How do I deal with business assets in a Will?

Some business assets will be eligible for Business Property Relief (BPR) for Inheritance Tax purposes. If the relevant criteria is met, the value of those business asset may be eligible for Inheritance Tax relief at 50% or even 100%.

Quite often, business assets are part of a family business and leaving assets that qualify for BPR to a spouse or non-chargeable beneficiary could be wasting the exemption as those assets are most often sold after death so that the cash balance will aggregate to the estate of the surviving spouse and no longer qualify for BPR.

If you are lucky enough to have a substantial estate, you may decide to gift the business assets directly to non-chargeable beneficiaries such as your children however, most would like those assets to be available to the surviving spouse if they are in need and therefore a more practical solution would be to place the assets which qualify for BPR into a trust which would allow the trustees to review the circumstances of the family of the deceased at the time and provide for them accordingly whilst using up any BPR.

Succession planning requires some investigation into the current structure of your business as succession may be subject to how the business was set up and existing documents in place such as articles of association for companies.
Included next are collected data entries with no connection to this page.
/-- R52, R54: the next fetch reads memory as the handler left it, whatever the instruction stored
(`write_word`, `push`, `call` and `input` too). -/
def Obligations.NextFetchReadsWhatTheHandlerLeft : Prop :=
  ∀ (i : Instr) (s u t : State), s.Wf → s.Fetches → s.fetch = .instr i →
    exec i s.startRun = .next u → step s = .next t → t.Fetches →
    t.ip = u.ip ∧ t.readByte t.ip = u.mem.read (s.phys u.ip.toNat) ∧
    (opcodeOf (u.mem.read (s.phys u.ip.toNat)) = none →
      t.fetch = .unknown (u.mem.read (s.phys u.ip.toNat))) ∧
    ∀ j rest, decode s.cfg.wbOrder ((List.range maxLength).map fun k =>
        u.mem.read (s.phys (addW u.ip k).toNat)) = .ok (j, rest) →
      t.OperandsReadable j.opcode → t.fetch = .instr j

/-- R54, R111: a byte stored by `write_byte` over the next opcode is seen by the very next fetch; a
stored 0x00 is `halt`, and a stored byte outside the table is an unknown opcode. -/
def Obligations.NextFetchSeesTheStore : Prop :=
  ∀ (s t : State) (v : Byte) (a : Word), s.Wf → s.Fetches →
    s.fetch = .instr (.writeByte v a) → step s = .next t →
    s.phys t.ip.toNat = s.phys a.toNat →
    t.readByte t.ip = v ∧ (v = 0x00 → t.fetch = .instr .halt) ∧
    (opcodeOf v = none → t.fetch = .unknown v)

/-! ### The instructions

Each statement gives the encoding, the next state for every operand, and the frame: where it says
`t = { s with … }`, every field not named there is unchanged. -/

/-- R100. -/
def Obligations.HaltStopsTheEngine : Prop :=
  ∀ s : State, s.Wf →
    (∀ order, encode order .halt = [0x00]) ∧
    ∃ t, exec .halt s = .next t ∧
      t = { s with regs := t.regs, halted := true, status := .halted,
                   haltReason := t.haltReason } ∧
      t.ip = addW s.ip 1 ∧ s.SameRegsExcept t [0] ∧
      (s.haltReason = none → t.haltReason = some .explicit) ∧
      ∀ r, s.haltReason = some r → t.haltReason = some r

/-- R101. -/
def Obligations.NoopOnlyAdvances : Prop :=
  ∀ s : State, s.Wf →
    (∀ order, encode order .noop = [0x90]) ∧
    ∃ t, exec .noop s = .next t ∧ t = { s with regs := t.regs } ∧
      t.ip = addW s.ip 1 ∧ s.SameRegsExcept t [0]

/-- R110. The store never faults; an operand word that cannot be read faults in decode, the first
such word in stream order. -/
def Obligations.WriteWordStoresTheWord : Prop :=
  ∀ (s : State) (v a : Word), s.Wf →
    (∀ order, encode order (.writeWord v a) = [0x04, hiByte v, loByte v, hiByte a, loByte a]) ∧
    (∃ t, exec (.writeWord v a) s = .next t ∧ t = { s with regs := t.regs, mem := t.mem } ∧
      t.ip = addW s.ip 5 ∧ s.SameRegsExcept t [0] ∧
      t.mem.read (s.phys a.toNat) = hiByte v ∧ t.mem.read (s.phys (a.toNat + 1)) = loByte v ∧
      ∀ j, j ≠ s.phys a.toNat → j ≠ s.phys (a.toNat + 1) → t.mem.read j = s.mem.read j) ∧
    (s.Fetches → s.readByte s.ip = 0x04 →
      (s.cfg.memSize ≤ (addW s.ip 1).toNat + 1 → step s = .next (s.unreadableOperand (addW s.ip 1))) ∧
      ((addW s.ip 1).toNat + 1 < s.cfg.memSize → s.cfg.memSize ≤ (addW s.ip 3).toNat + 1 →
        step s = .next (s.unreadableOperand (addW s.ip 3))))
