-- ==== Sys2Proof/Tests/Slice0.lean ====
section
/-! SUPPORT. Tests, and witnesses that the hypotheses of the obligations can be met. Expected values
come from spec/95_test_vectors.md (the vector is named) or from the layouts of
spec/30_encoding.md R64, R65; never from the model's own answers. -/

namespace Sys2Proof.Tests

open Sys2Proof Sys2Proof.Machine

/-! ### WellFormed: each check refuses an ill-formed term -/

theorem test_wf_hardware : Config.hardware.wf = true := by decide
/-- R7: MEMSIZE below 2. -/
theorem test_wf_memsize_low : { Config.hardware with memSize := 1 }.wf = false := by decide
/-- R7: MEMSIZE above 65536. -/
theorem test_wf_memsize_high : { Config.hardware with memSize := 65537 }.wf = false := by decide
/-- R8: NREG below 4. -/
theorem test_wf_nreg_low : { Config.hardware with nreg := 3 }.wf = false := by decide
/-- R8: NREG above 16. -/
theorem test_wf_nreg_high : { Config.hardware with nreg := 17 }.wf = false := by decide
/-- R13: a budget of 0. -/
theorem test_wf_budget_zero : { Config.hardware with stepBudget := some 0 }.wf = false := by decide
/-- R62: a register index at NREG. -/
theorem test_wf_push : (Instr.push 4).wellFormed 4 = false := by decide
theorem test_wf_pop : (Instr.pop 4).wellFormed 4 = false := by decide
theorem test_wf_mov : (Instr.mov 0x1234 7).wellFormed 4 = false := by decide
theorem test_wf_call : (Instr.call 255).wellFormed 16 = false := by decide
/-- R62: the last valid index. -/
theorem test_wf_last_index : (Instr.mov 0x1234 15).wellFormed 16 = true := by decide

/-! ### Decoding: words written out from R64 and R65 -/

theorem test_decode_halt : decode .byteFirst [0x00] = .ok (.halt, []) := by rfl
theorem test_decode_out : decode .byteFirst [0x03, 0x01, 0x00] = .ok (.out 0x0100, []) := by rfl
theorem test_decode_write_word :
    decode .byteFirst [0x04, 0xAB, 0xCD, 0x7F, 0xFF] = .ok (.writeWord 0xABCD 0x7FFF, []) := by rfl
theorem test_decode_write_byte :
    decode .byteFirst [0x05, 0x11, 0xC0, 0x00] = .ok (.writeByte 0x11 0xC000, []) := by rfl
theorem test_decode_write_byte_word_first :
    decode .wordFirst [0x05, 0x00, 0x42, 0x99] = .ok (.writeByte 0x99 0x0042, []) := by rfl
theorem test_decode_push : decode .byteFirst [0x06, 0x02] = .ok (.push 2, []) := by rfl
theorem test_decode_pop : decode .byteFirst [0x07, 0xFF] = .ok (.pop 255, []) := by rfl
theorem test_decode_mov :
    decode .byteFirst [0x08, 0x12, 0x34, 0x01] = .ok (.mov 0x1234 1, []) := by rfl
theorem test_decode_call : decode .byteFirst [0x09, 0x03, 0x00] = .ok (.call 3, [0x00]) := by rfl
theorem test_decode_ret : decode .byteFirst [0x0A] = .ok (.ret, []) := by rfl
theorem test_decode_input : decode .byteFirst [0x0B, 0xFF] = .ok (.input 0xFF, []) := by rfl
theorem test_decode_noop : decode .byteFirst [0x90] = .ok (.noop, []) := by rfl
/-- V-DEC-10. -/
theorem test_decode_unknown :
    ([0x01, 0x02, 0x0C, 0x8F, 0x91, 0xFF].map opcodeOf : List (Option Opcode)) =
      [none, none, none, none, none, none] := by decide
/-- R76: `jmp 0x0100` is `08 01 00 00` (V-SM-15). -/
theorem test_jmp : encode .byteFirst (jmp 0x0100) = [0x08, 0x01, 0x00, 0x00] := by decide
/-- The table's bits: `04 12 34 01 00`, the first byte in bits 7 to 0. -/
theorem test_table_word_write_word :
    decodeTableWord 40 0x0001341204 = some (.writeWord 0x1234 0x0100) := by decide
/-- The bits above `nbits` are 0: a lone 0x09 is `call r0`. -/
theorem test_table_word_short : decodeTableWord 8 0xFF09 = some (.call 0) := by decide
theorem test_table_word_unknown : decodeTableWord 8 0x91 = none := by decide
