-- ==== Sys2Proof/Machine/State.lean ====
section
/-! DEFINITION. The machine as plain data: the input ports the host drives (`10_state.md` R21 to R38), the block's own
state (R39 to R43), and three fields of the model's own. The stops of a step, and the machine after reset. -/

namespace Sys2Proof.Machine

/-- The 33 Options ports, in the order and with the widths of `10_state.md` R22. The host drives them, no command
writes them (R21). -/
structure Options where
  /-- `opt.variant`: 0 `LEGACY`, 1 `FULL` (R23) -/
  variant : Bit
  /-- `opt.fb_sel`: 0 divided, 1 fundamental (R24) -/
  fbSel : Bit
  /-- `opt.bsc_mode`: 0 low, 1 high (R25) -/
  bscMode : Bit
  /-- `opt.bsc_div_in`: 0 is not set (R26) -/
  bscDivIn : BitVec 8
  /-- `opt.noise_mode` (R27) -/
  noiseMode : BitVec 2
  /-- `opt.muxout` (R28) -/
  muxout : BitVec 3
  /-- `opt.pd_pol` (R28) -/
  pdPol : Bit
  /-- `opt.clkdiv_mode` (R28) -/
  clkdivMode : BitVec 2
  /-- `opt.clkdiv_val` -/
  clkdivVal : BitVec 12
  /-- `opt.aux_sel` (R28) -/
  auxSel : Bit
  /-- `opt.aux_en` (R35) -/
  auxEn : Bit
  /-- `opt.ld_pin` (R28) -/
  ldPin : BitVec 2
  /-- `opt.presc_89` (R33) -/
  presc89 : Bit
  /-- `opt.out_pwr`, two's complement dBm (R34) -/
  outPwr : BitVec 8
  /-- `opt.aux_pwr`, two's complement dBm (R34) -/
  auxPwr : BitVec 8
  /-- `opt.ref_hz` (R30) -/
  refHz : Hz
  /-- `opt.spacing_hz` (R30) -/
  spacingHz : Hz
  /-- `opt.r_counter` (R29) -/
  rCounter : BitVec 10
  /-- `opt.ref_dbl` (R29) -/
  refDbl : Bit
  /-- `opt.ref_half` (R29) -/
  refHalf : Bit
  /-- `opt.cp_current`, in 0.01 mA (R31) -/
  cpCurrent : BitVec 16
  /-- `opt.abp_width`, in ns (R32) -/
  abpWidth : BitVec 8
  /-- `opt.phase` (R33) -/
  phase : BitVec 12
  /-- `opt.gcd_en` (R30) -/
  gcdEn : Bit
  /-- `opt.dbl_buf` (R35) -/
  dblBuf : Bit
  /-- `opt.pwr_dn` (R35) -/
  pwrDn : Bit
  /-- `opt.cp_tri` (R35) -/
  cpTri : Bit
  /-- `opt.cnt_rst` (R35) -/
  cntRst : Bit
  /-- `opt.chg_cancel` (R35) -/
  chgCancel : Bit
  /-- `opt.csr` (R35) -/
  csr : Bit
  /-- `opt.vco_pd` (R35) -/
  vcoPd : Bit
  /-- `opt.mtld` (R35) -/
  mtld : Bit
  /-- `opt.out_en` (R35) -/
  outEn : Bit
  deriving DecidableEq, Repr

/-- One Settings value: the shape of `SET` and of the `set_in` ports (`10_state.md` R37, R39). -/
structure Settings where
  /-- `INT`, 70 bits -/
  int : Wide
  /-- `FRAC`, 64 bits -/
  frac : FracReg
  /-- `MOD`, 64 bits -/
  mod : ModReg
  /-- `OUTDIV`, the divider itself, 8 bits -/
  outdiv : BitVec 8
  /-- `BSCDIV`, 8 bits -/
  bscdiv : BitVec 8
  deriving DecidableEq, Repr

/-- The word space: `REG[0]` to `REG[5]` (`10_state.md` R40, `20_memory.md` R60, R61). It has no byte addresses. -/
structure Words where
  w0 : Word
  w1 : Word
  w2 : Word
  w3 : Word
  w4 : Word
  w5 : Word
  deriving DecidableEq, Repr

/-- `STATUS` (`10_state.md` R43). -/
structure Status where
  /-- `STATUS.code`: 0 `OK`, 1 to 10 an error (`60_exceptions.md` R221) -/
  code : BitVec 4
  /-- `STATUS.field` (`60_exceptions.md` R222) -/
  field : BitVec 4
  /-- `STATUS.value`, zero-extended -/
  value : Wide
  /-- `STATUS.max`, for `FieldOutOfRange` only -/
  max : BitVec 16
  deriving DecidableEq, Repr

/-- The divisors that `DivideByZero` names (`60_exceptions.md` R222, R226). -/
inductive Divisor where
  | rCounter
  | pfd
  | channelSpacing
  | gcd
  | bandSelectDivider
  deriving DecidableEq, Repr

/-- The fields that `FieldOutOfRange` names (R222). -/
inductive RangeField where
  | int
  | frac
  | mod
  deriving DecidableEq, Repr

/-- The inputs that `LookupValueNotFound` names (R222, `42_lut_encoder.md` R176). -/
inductive LookupField where
  | chargePumpCurrent
  | antiBacklashWidth
  | outputPower
  | auxOutputPower
  deriving DecidableEq, Repr

/-- The ten errors of a command with what each records (`60_exceptions.md` R221, R223). They are outcomes of a command,
reported in `STATUS`; none stops the machine (R220, R239). -/
inductive BlockError where
  | fracModeExceedsMaxPfd (pfd : Nat)
  | intModeExceedsMaxPfd (pfd : Nat)
  | bandSelectModeRequiresHigh (pfd : Nat)
  | bandSelectClockTooHigh (bscHz : Nat)
  | bandSelectClockTooHighForVariant (bscHz : Nat)
  | fieldOutOfRange (which : RangeField) (value : Nat) (max : Nat)
  | lookupValueNotFound (which : LookupField) (value : Nat)
  | invalidOutputDividerSelect
  | divideByZero (which : Divisor)
  | noSettings
  deriving DecidableEq, Repr

/-- The two commands that can end in an error and the result group each owns (`60_exceptions.md` R220, R224). -/
inductive Raiser where
  | solve
  | pack
  deriving DecidableEq, Repr

/-- What the host does in a step: issue the command on `cmd`, or read the word at `rd_idx` (`00_scope.md` R19;
`20_memory.md` R62). Asserting `rst` is a port of its own. The model's own, no state of the block (log entry 1). -/
inductive HostAct where
  | command
  | read
  deriving DecidableEq, Repr

/-- Why a step stops. All three are the host's errors at the read port; no command ever stops (R239). -/
inductive Fault where
  /-- Raised by a read at word index 6 or 7, which name no location (`20_memory.md` R64, U13). Safe. -/
  | readNoLocation
  /-- Raised by a read while `REG_VALID = 0`: the words hold no value (`20_memory.md` R62, U12). Safe. -/
  | readNoValue
  /-- Raised by the meaning of a word format when the read port does not show that word. `step` runs only the word that
  the port shows and never raises it. Safe. -/
  | wordNotOnPort
  deriving DecidableEq, Repr

/-- Why a step has no meaning to run. -/
inductive Refusal where
  /-- An instruction that has no meaning yet. No arm answers it: every row of the opcode table is modelled. Safe. -/
  | notModelled (mnemonic : String)
  /-- Raised by `step` when the word on the read port is in none of the formats of R83 to R88; the packer produces no
  such word (`30_encoding.md` R90). Safe. -/
  | undecodable (reason : DecodeError)
  deriving DecidableEq, Repr

/-- The whole machine. `rst`, `cmd`, `rdIdx`, `freqHz`, `opt` and `setIn` are the host's input ports, held here because
a step has no other argument (log entry 1); `settings` to `status` are the block's state; the last three fields are the
model's own. -/
structure State where
  /-- `rst` (`10_state.md` R38, `70_reset_and_hazards.md` R250) -/
  rst : Bit
  /-- `cmd` (R38, `30_encoding.md` R81) -/
  cmd : BitVec 2
  /-- `rd_idx` (R38, `20_memory.md` R62) -/
  rdIdx : BitVec 3
  /-- `freq_hz` (R36) -/
  freqHz : Hz
  /-- `opt.*` (R22) -/
  opt : Options
  /-- `set_in.*` (R37) -/
  setIn : Settings
  /-- `SET` (R39) -/
  settings : Settings
  /-- `SET_VALID` (R42) -/
  setValid : Bool
  /-- `REG[0..5]` (R40) -/
  words : Words
  /-- `REG_VALID` (R42) -/
  regValid : Bool
  /-- `STATUS` (R43) -/
  status : Status
  /-- the model's own: what the host does in the next step (log entry 1) -/
  act : HostAct
  /-- the model's own: the 32 bits the host received at its last read, the destination of the data movement "`REG[i]`
  to the host" (`40_commands.md` R115; log entry 3) -/
  hostWord : Word
  /-- the model's own: how many free values have been taken (log entry 2) -/
  freeCount : Nat
  deriving DecidableEq, Repr

/-- `STATUS = (OK, 0, 0, 0)` (`60_exceptions.md` R223). -/
def Status.ok : Status := ⟨0, 0, 0, 0⟩

/-- Every Options port at 0. The ports have no reset value (`10_state.md` R46: "whatever the host drives"); this is
what the model holds before the host has driven them (DESIGN CHOICE, unsafe, log entry 4). -/
def Options.undriven : Options where
  variant := 0
  fbSel := 0
  bscMode := 0
  bscDivIn := 0
  noiseMode := 0
  muxout := 0
  pdPol := 0
  clkdivMode := 0
  clkdivVal := 0
  auxSel := 0
  auxEn := 0
  ldPin := 0
  presc89 := 0
  outPwr := 0
  auxPwr := 0
  refHz := 0
  spacingHz := 0
  rCounter := 0
  refDbl := 0
  refHalf := 0
  cpCurrent := 0
  abpWidth := 0
  phase := 0
  gcdEn := 0
  dblBuf := 0
  pwrDn := 0
  cpTri := 0
  cntRst := 0
  chgCancel := 0
  csr := 0
  vcoPd := 0
  mtld := 0
  outEn := 0

/-- A Settings value of zeros: the named value of `SET` at reset, where R46 says "unspecified" (DESIGN CHOICE, unsafe,
log entry 4), and of the undriven `set_in` ports. -/
def Settings.zero : Settings := ⟨0, 0, 0, 0, 0⟩

/-- Six words of zeros: the named value of `REG[0..5]` at reset, where R46 says "unspecified" (DESIGN CHOICE, unsafe,
log entry 4). -/
def Words.zero : Words := ⟨0, 0, 0, 0, 0, 0⟩

/-- The machine after reset (`10_state.md` R46, `70_reset_and_hazards.md` R250): both valid flags 0 and
`STATUS = (OK, 0, 0, 0)`. `rst` is released and `cmd` is `NOP`, the idle value of the command port (D2); the data
registers and the other ports, to which no rule gives a value, hold the zeros of log entry 4. -/
def State.reset : State where
  rst := 0
  cmd := 0
  rdIdx := 0
  freqHz := 0
  opt := Options.undriven
  setIn := Settings.zero
  settings := Settings.zero
  setValid := false
  words := Words.zero
  regValid := false
  status := Status.ok
  act := .command
  hostWord := 0
  freeCount := 0

end Sys2Proof.Machine
end

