-- ==== Sys2Proof/Machine/Commands.lean ====
section
/-! DEFINITION. The two small commands (`40_commands.md`). -/

namespace Sys2Proof.Machine

/-- `NOP`: nothing is written (R112). -/
def execNop (s : State) : Host.Outcome State Fault Refusal := .next s

/-- `LDSET`: the `set_in` ports enter `SET` unchecked; `STATUS` and the words are not written (R114). -/
def execLdset (s : State) : Host.Outcome State Fault Refusal := .next (writeSettings s.setIn s)

end Sys2Proof.Machine
end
Some consideration must be given to the running of the business as well as who will acquire the value of the business and if there are provisions in place for a buyout, whether there will be sufficient funds.

What is the effect of divorce on my Will?

A divorce does not revoke or cancel a Will.
Your existing Will remains valid, but any references to your spouse or civil partner in your Will will be treated as if they have died before your divorce or civil partnership was dissolved.
This means that any gifts to spouse or civil partner, or appointments as executor or trustee, will be ineffective.
It is advisable to review your Will at the start of any separation process because if you die before your divorce or civil partnership is dissolved, then your
Estate will still pass to your spouse or civil partner in accordance with your Will, which you may not want to happen.
You can create a temporary Will to cover the time until your divorce or civil partnership is dissolved and your finances are resolved, and then create an up to date will once the divorce or civil partnership is dissolved.

What is the effect of Pre-Nuptial Agreement or Post-Nuptial Agreement on my Will?

Unlike entering into a marriage or a civil partnership, entering into a Pre-Nuptial Agreement or a Post Nuptial Agreement will not revoke or cancel an existing Will.
To mitigate the risk of any claim against your Estate, your Will should reflect the provisions of your Pre or Post Nuptial Agreement or ensure that the provisions of your Will are at least as generous as the provisions in your Pre or Post Nuptial Agreement.
You may still wish to leave a large sum or all of your Estate to your spouse or civil partner on death for inheritance tax purposes to qualify for the spouse or civil exemption, but you may want to include trusts to create some asset protection around any family wealth. 

Should I update my Will when doing a Pre-Nuptial Agreement or Post-Nuptial Agreement?

Unlike entering into a marriage or a civil partnership, entering into a Pre-Nuptial Agreement or a Post Nuptial Agreement will not revoke or cancel an existing Will.

It is recommended that parties should execute separate wills that are consistent with the provisions of the Agreement at the same time as entering into the Agreement to ensure that the provisions of your Will are at least as generous as the provisions in your Pre or Post Nuptial Agreement.

If not, then there is a risk that your spouse or civil partner will be able to bring a claim against your Estate after your death.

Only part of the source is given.